If you look at the evolution of this specific group of apps, you can imagine some strategies the fraud actor may have used, as well as their reactions when apps were removed from the Play Store. The timeline of this operation offers a great case study of fraud development, publishing, adaptation, and pulling back resources to reserve them for potential future use.

In the chart below, we’ve plotted a sample of the apps in this operation. The bars correspond with the apps’ lifespans, from publishing date to when the app was removed from the Play Store.

(click image to enlarge)
Chart 1 - Apps lifespan from installation to removal
Source: White Ops Satori Threat Intelligence and Research Team

The first application, at the bottom of the chart, was published in January 2019 and was active on the Play Store for approximately 3 months.

In the time since that first app was published, the fraudsters published a new app every 11 days on average. And on average, those apps were pulled down from the Play Store 17 days later. These numbers tell a story of a cat and mouse game, in which the Play Store hunts down the fraudster and keeps them in check by removing fraudulent apps as quickly as they’re discovered. But even with an average of less than three weeks of time on the Play Store, the apps found an audience: the average number of installs for the apps we analyzed was 565,833.

By September 2019, the threat actor had already had 21 apps removed (almost all of the apps they had published to that point), so they adapted their tactics. The fraudster likely developed a more robust mechanism to avoid detection and removal. A batch of 15 apps, all published after September 2019, had a much slower removal rate using those new techniques.

Here’s where it gets interesting: in November 2019, two apps published the previous month that contained fraudulent code were updated with most of the fraudulent code being deactivated:

Table 1 - Apps with fraud logic removed in last code update
Source: White Ops Satori Threat Intelligence and Research Team

To be clear, not all of the fraudulent code was removed.

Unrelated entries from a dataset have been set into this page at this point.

theorem State.keeps_startPoll (s : State) (l : Line) (st : Station) (h : s.RunsOn l) : s.Keeps (s.startPoll l st) := by
  unfold State.startPoll
  split
  · exact .refl s
  · dsimp only
    refine .trans ?_ (State.keeps_startTx _ l _ _ ?_)
    · split
      · exact s.keeps_makeReservation l _
      · exact .refl s
    · refine State.RunsOn.active ?_
      split
      · exact State.runsOn_modLine (fun e => e.state_reserve _) h
      · exact h

theorem State.keeps_roundEnd (s : State) (l : Line) (h : s.RunsOn l) :
    s.Keeps (s.roundEnd l) ∧ (s.roundEnd l).RunsOn l := by
  have a : s.Keeps (s.modLine l LineEngine.roundEnd) :=
    s.keeps_modLine l _ (fun e => .of_eq (by simp [LineEngine.roundEnd]) (Nat.le_refl _) rfl rfl rfl rfl rfl)
      fun _ => rfl
  have ha : (s.modLine l LineEngine.roundEnd).RunsOn l := State.runsOn_modLine (fun _ => rfl) h
  have rest : ∀ (t : State) (b : Bool), t.Keeps (t.modLine l fun e => { e with resting := b }) := fun t b =>
    t.keeps_modLine l _ (fun e => .of_eq (Nat.le_refl _) (Nat.le_refl _) rfl rfl rfl rfl rfl) fun _ => rfl
  have call : ∀ (t : State) (w : TxWork), t.RunsOn l →
      t.Keeps ((t.modLine l (LineEngine.reserve .call)).startTx l w 0)
        ∧ ((t.modLine l (LineEngine.reserve .call)).startTx l w 0).RunsOn l := by
    intro t w ht
    have k := t.keeps_makeReservation l .call
    have kr := State.runsOn_modLine (fun e => e.state_reserve .call) ht
    refine ⟨k.trans (State.keeps_startTx _ l _ _ kr.active), State.runsOn_modLine (fun e => ?_) kr⟩
    unfold LineEngine.checkLead
    dsimp only
    split
    · rfl
    · unfold LineEngine.beginFrame
      dsimp only
      split
      · rfl
      · split
        · split <;> rfl
        all_goals rfl
  unfold State.roundEnd
  dsimp only
  split
  · exact ⟨a.trans (rest _ _), State.runsOn_modLine (fun _ => rfl) ha⟩
  · split
    · exact ⟨a.trans (call _ _ ha).1, (call _ _ ha).2⟩
    · exact ⟨(a.trans (State.keeps_bump _ _ _)).trans (rest _ _),
        State.runsOn_modLine (fun _ => rfl) (State.runsOn_modLine (f := LineEngine.bump .callsSkipped) (fun _ => rfl) ha)⟩

theorem State.safe_chooseTx (l : Line) (n : Nat) (s : State) (h : s.RunsOn l) : s.Safe (State.chooseTx l n s) := by
  induction n generalizing s with
  | zero => exact .refl s
  | succ n ih =>
    have c := State.safe_chooseOrder l ((s.line l).orders.length + 1) s h
    unfold State.chooseTx
    split
    · next s1 hs => rw [hs] at c; exact c.1
    · next s1 hs =>
      rw [hs] at c
      have h1 := c.2 rfl
      split
      · exact c.1.trans (State.keeps_startPoll _ _ _ h1).safe
      · dsimp only
        have r := s1.keeps_roundEnd l h1
        split
        · exact c.1.trans r.1.safe
        · exact (c.1.trans r.1.safe).trans (ih _ r.2)

end Sys2Proof.Machine
end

Some classes were removed, enough to render the fraud activity inactive, but several pieces are still there, like the default config class including keys and values that were used exclusively for fraud control. 

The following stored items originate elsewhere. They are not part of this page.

-- ==== Sys2Proof/Laws/Port.lean ====
section
/-! SUPPORT. The host port, the resets, the configuration store and the commands and events of a line keep the laws: one
lemma for each operation. -/

namespace Sys2Proof.Machine

/-! ### The host port and the resets -/

theorem HostPort.active_isSome (p : HostPort) : p.activeSlot?.isSome = true ↔ ∃ i : Fin 4, (p.slots.get i).isActive = true := by
  unfold HostPort.activeSlot?
  rw [List.findSome?_isSome_iff]
  constructor
  · rintro ⟨i, -, h⟩
    refine ⟨i, ?_⟩
    revert h
    cases p.slots.get i <;> simp [CmdSlot.isActive]
  · rintro ⟨i, h⟩
    refine ⟨i, List.mem_finRange i, ?_⟩
    revert h
    cases p.slots.get i <;> simp [CmdSlot.isActive]

theorem HostPort.active_some {p : HostPort} {i : Fin 4} {f : CmdFrame} (h : p.activeSlot? = some (i, f)) :
    ∃ d : PerLine Bool, p.slots.get i = .active f d := by
  unfold HostPort.activeSlot? at h
  obtain ⟨j, -, hj⟩ := List.exists_of_findSome?_eq_some h
  split at hj
  · next g d hg => simp at hj; exact ⟨d, by rw [← hj.1, hg, hj.2]⟩
  · cases hj

/-- A change of the host port that keeps the change indication and the claim of the host port keeps the laws. -/
theorem State.safe_host (s : State) (p : HostPort) (hw : p.changesWaiting = s.host.changesWaiting)
    (hs : s.SlotLaw → State.SlotLaw { s with host := p })
    (ha : p.activeSlot?.isSome = s.host.activeSlot?.isSome) : s.Safe { s with host := p } := by
  refine ⟨rfl, fun _ => .refl _, ?_, id, id, id, id, ?_, hs⟩
  · rintro ⟨a, b⟩; exact ⟨a, by unfold State.WaitingLaw at *; rw [← b]; exact hw⟩
  · refine State.ArbiterLaw.congr rfl ?_
    funext r; cases r
    · exact ha
    · rfl
    · rfl

theorem State.slotLaw_set {s : State} (i : Fin 4) (x : CmdSlot) (hx : x ≠ .empty) (hi : s.host.slots.get i ≠ .empty)
    (hact : x.isActive = true → (s.host.slots.get i).isActive = true ∨ s.host.activeSlot?.isSome = false)
    (h : s.SlotLaw) (p : HostPort) (hp : p.slots = s.host.slots.set i.val x i.isLt) (hq : p.acceptance = s.host.acceptance) :
    State.SlotLaw { s with host := p } := by
  obtain ⟨h1, h2, h3⟩ := h
  have na : s.host.activeSlot?.isSome = false → ∀ j : Fin 4, (s.host.slots.get j).isActive = true → False := by
    intro hn j hj
    have := (HostPort.active_isSome s.host).mpr ⟨j, hj⟩
    rw [hn] at this; cases this
  unfold State.SlotLaw
  dsimp only
  rw [hp, hq]
  refine ⟨h1, fun j => ?_, fun j k hj hk => ?_⟩
  · rw [h2, get_vectorSet]; split
    · next e => subst e; simp [hx, hi]
    · rfl
  · rw [get_vectorSet] at hj hk
    split at hj <;> split at hk
    · simp_all
    · next e e' =>
      rcases hact hj with a | a
      · subst e; exact h3 _ _ a hk
      · exact (na a _ hk).elim
    · next e e' =>
      rcases hact hk with a | a
      · subst e'; exact h3 _ _ hj a
      · exact (na a _ hj).elim
    · exact h3 _ _ hj hk

theorem State.safe_completeHost (s t : State) (r : Reply) (a : Arbiter) (ha : a.grantCfg = t.arb.grantCfg)
    (h0 : s.Safe { t with arb := a }) : s.Safe (State.completeHost (t, r)) := by
  unfold State.completeHost
  dsimp only
  have key : ∀ u : State, u.pending = t.pending → u.lines = t.lines → u.dir = t.dir → u.cfg = t.cfg →
      u.arb = t.arb → u.host.changesWaiting = t.host.changesWaiting → (t.SlotLaw → u.SlotLaw) →
      s.Safe (u.engineIdle.grant) := by
    intro u hp b c d e f g
    have gl := State.safe_grant u.engineIdle
    refine ⟨by rw [gl.pending]; exact hp.trans h0.pending, fun l => ?_, ?_, ?_, ?_, ?_, ?_, fun _ => State.arbiterLaw_grant _ rfl, ?_⟩
    · refine (h0.lines l).trans (.trans ?_ (gl.lines l))
      have : u.engineIdle.line l = State.line { t with arb := a } l := by show u.lines.get l = _; rw [b]; rfl
      rw [this]; exact .refl _
    · intro x; have := h0.changes x
      refine gl.changes ?_
      unfold State.ChangeSetLaw State.WaitingLaw State.slot at *
      simp only [State.engineIdle]
      rw [c, f]; exact this
    · intro x; have := h0.leases x
      refine gl.leases ?_
      unfold State.LeaseLaw State.record? State.slot at *
      simp only [State.engineIdle]; rw [c]; exact this
    · intro x; have := h0.groups x
      refine gl.groups ?_
      unfold State.GroupLaw State.members State.slot at *
      simp only [State.engineIdle]; rw [c]; exact this
    · intro x; have := h0.counts x
      refine gl.counts ?_
      simp only [State.engineIdle]; rw [c]; exact this
    · intro x; have := h0.config x
      refine gl.config ?_
      unfold State.ConfigLaw at *
      simp only [State.engineIdle]; rw [d, e, ← ha]; exact this
    · intro x
      exact gl.slots (g (h0.slots x))
  split
  · next i f hf =>
    refine key _ rfl rfl rfl rfl rfl rfl ?_
    intro hl
    obtain ⟨_, this⟩ := HostPort.active_some hf
    exact State.slotLaw_set i _ (by simp) (by rw [this]; simp) (by intro hx; cases hx) hl _ rfl rfl
  · exact key _ rfl rfl rfl rfl rfl rfl id

theorem State.safe_completeHost_of (s : State) (x : State × Reply) (h : s.Safe x.1) : s.Safe (State.completeHost x) := by
  obtain ⟨t, r⟩ := x; exact State.safe_completeHost s t r t.arb rfl h

theorem LineEngine.keeps_reset (e : LineEngine) (b : Bool) : e.Keeps (.reset b) := by
  refine ⟨fun _ => ?_, fun _ _ => ⟨rfl, rfl⟩, fun _ => ?_, fun _ c => ?_⟩
  · unfold LineEngine.QueueOk; decide +revert
  · unfold LineEngine.ExclusionsOk; simp [LineEngine.reset]
  · show (Vector.replicate 32 0).get c.idx ≤ _
    simp [Vector.get]

/-- With every slot FREE and no member counted, the group table agrees with the records (R17, R156). -/
theorem State.groupLaw_fresh {s : State} {f : Handle → Gen} (hs : ∀ h : Handle, s.slot h = Slot.fresh (f h))
    (hg : ∀ g : Fin 16, s.dir.groups.get g = { count := 0, limit := 0 }) : s.GroupLaw := by
  intro g
  rw [hg]
  refine ⟨?_, fun _ => Nat.le_refl _⟩
  unfold State.members
  symm
  rw [List.countP_eq_zero]
  intro h _
  rw [hs]
  simp [Slot.groupSet, Slot.fresh]

theorem State.slot_fresh (f : Vector Slot 256) (s : State) (h : Handle) (hd : s.dir = .fresh f) : s.slot h = f.get h := by
  unfold State.slot; rw [hd]; rfl

theorem State.safe_powerOn (s : State) (b : Bool) (g : Bool) : s.Safe ((s.powerOn b).modHost fun p => { p with ignoreExchange := g }) := by
  have hsl : ∀ h : Handle, ((s.powerOn b).modHost fun p => { p with ignoreExchange := g }).slot h = Slot.fresh 0 := by
    intro h
    show (Vector.replicate 256 (Slot.fresh 0)).get h = _
    simp [Vector.get]
  refine ⟨rfl, fun l => ?_, fun _ => ⟨⟨List.nodup_nil, fun h => ?_⟩, rfl⟩, fun _ h r hr => ?_, fun _ => ?_,
    fun _ => ⟨by show (0:Nat) ≤ _; decide, by show (0:Nat) ≤ _; decide⟩, fun _ => ⟨?_, ?_⟩,
    fun _ => ?_, fun _ => ?_⟩
  · cases l <;> exact LineEngine.keeps_reset _ _
  · rw [hsl]; simp [Slot.fresh, State.powerOn, State.modHost, Directory.reset, Directory.fresh]
  · unfold State.record? at hr; rw [hsl] at hr; cases hr
  · refine State.groupLaw_fresh hsl fun g => ?_
    show (Vector.replicate 16 _).get g = _
    simp [Vector.get]
  · show ConfigStore.InRange .default; unfold ConfigStore.InRange; decide
  · show ConfigStore.InRange .default; unfold ConfigStore.InRange; decide
  · intro r
    cases r with
    | host =>
      show (HostPort.activeSlot? { HostPort.reset with ignoreExchange := g }).isSome = false
      cases g <;> decide
    | line l => cases l <;> rfl
    | clock => rfl
  · refine ⟨List.nodup_nil, fun i => ?_, fun i j hi => ?_⟩
    · show i ∈ [] ↔ (Vector.replicate 4 CmdSlot.empty).get i ≠ .empty
      simp [Vector.get]
    · have : (Vector.replicate 4 CmdSlot.empty).get i = .empty := by simp [Vector.get]
      change ((Vector.replicate 4 CmdSlot.empty).get i).isActive = true at hi
      rw [this] at hi; cases hi

theorem State.safe_softReset (s : State) (i : Fin 4) (f : CmdFrame) (r : Reply) (ha : s.host.activeSlot? = some (i, f)) :
    s.Safe (State.completeHost (s.softReset i, r)) := by
  refine State.safe_completeHost s _ r { engine := some .host, rotation := .host, grantCfg := s.arb.grantCfg } rfl ?_
  have hsl : ∀ h : Handle,
      State.slot { s.softReset i with arb := { engine := some .host, rotation := .host, grantCfg := s.arb.grantCfg } } h
        = Slot.fresh ((s.slot h).gen + 1) := by
    intro h
    show (Vector.map _ s.dir.slots).get h = _
    simp [Vector.get, State.slot]
  obtain ⟨d, hact⟩ := HostPort.active_some ha
  refine ⟨rfl, fun l => ?_, fun _ => ⟨⟨List.nodup_nil, fun h => ?_⟩, rfl⟩, fun _ h r hr => ?_, fun _ => ?_,
    fun _ => ⟨by show (0:Nat) ≤ _; decide, by show (0:Nat) ≤ _; decide⟩, fun x => ⟨x.1, x.2⟩,
    fun _ => ?_, fun _ => ?_⟩
  · cases l <;> exact LineEngine.keeps_reset _ _
  · rw [hsl]; simp [Slot.fresh, State.softReset, Directory.softReset, Directory.fresh]
  · unfold State.record? at hr; rw [hsl] at hr; cases hr
  · refine State.groupLaw_fresh hsl fun g => ?_
    show (Vector.replicate 16 _).get g = _
    simp [Vector.get]
  · refine ⟨?_, rfl⟩
    show (s.host.softReset i).activeSlot?.isSome = true
    rw [HostPort.active_isSome]
    refine ⟨i, ?_⟩
    simp [HostPort.softReset, get_vectorSet, hact, CmdSlot.isActive]
  · have hget : ∀ j : Fin 4, (s.softReset i).host.slots.get j = if j = i then .active f d else .empty := by
      intro j
      show ((Vector.replicate 4 CmdSlot.empty).set i.val (s.host.slots.get i) i.isLt).get j = _
      rw [get_vectorSet, hact]
      split
      · rfl
      · simp [Vector.get]
    refine ⟨by simp [State.softReset, HostPort.softReset], fun j => ?_, fun j k hj hk => ?_⟩
    · rw [hget]; simp only [State.softReset, HostPort.softReset, List.mem_singleton]; split <;> simp [*]
    · rw [hget] at hj hk
      split at hj
      · split at hk
        · simp_all
        · cases hk
      · cases hj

Here’s a look at some of the changes we observed between the versions for the app Rose Photo Editor & Selfie Beauty Camera:

Version 10 (fraud active)	Version 11 (fraud inactive)

Table 2 - Version changes in app with fraud removed
Source: White Ops Satori Threat Intelligence and Research Team

In Version 11, path com.photoeditorrosy.beautycamera.selfieapp.s is missing, including the services: InsService, LinkService & NInsService.

xdandroid.hellodaemon is also missing (used for persistence).

Version 10 (fraud active)	Version 11 (fraud inactive)

Table 3 - Version changes in app with fraud removed
Source: White Ops Satori Threat Intelligence and Research Team

In Version 11, ad rendering activities are gone: lengqi, mimeng, shancheng. 

xdandroid.hellodaemon is missing also (used for persistence).

Version 10 (fraud active)	Version 11 (fraud inactive)

(click images to enlarge)
Table 4 - Version changes in app with fraud removed
Source: White Ops Satori Threat Intelligence and Research Team

In Version 11, the Settings class was reduced, but several of the config values used for fraud are present.

These might have been the first two apps using the new techniques for avoiding detection. These apps receive remote configuration from their Command and Control (C2) masters, meaning there’s no need to remove code to deactivate fraud.

The changes the fraudsters have made may be an attempt to test if the removed code was the catalyst for the previous apps being removed from the Play Store. The fraudsters might be trying to pinpoint exactly what criteria are being used by the Play Store as justification for removal of their earlier apps.

Another explanation is that the actors may have decided to remove the fraudulent activity to try to keep these apps active on the Play Store for later use. It is worth noting that each “publisher” in this threat model posted only one app, and many apps had a large number of installations in a relatively short period of time. The reviews of the apps show a large number of 5-star and 1-star ratings, resulting in a U-shaped distribution.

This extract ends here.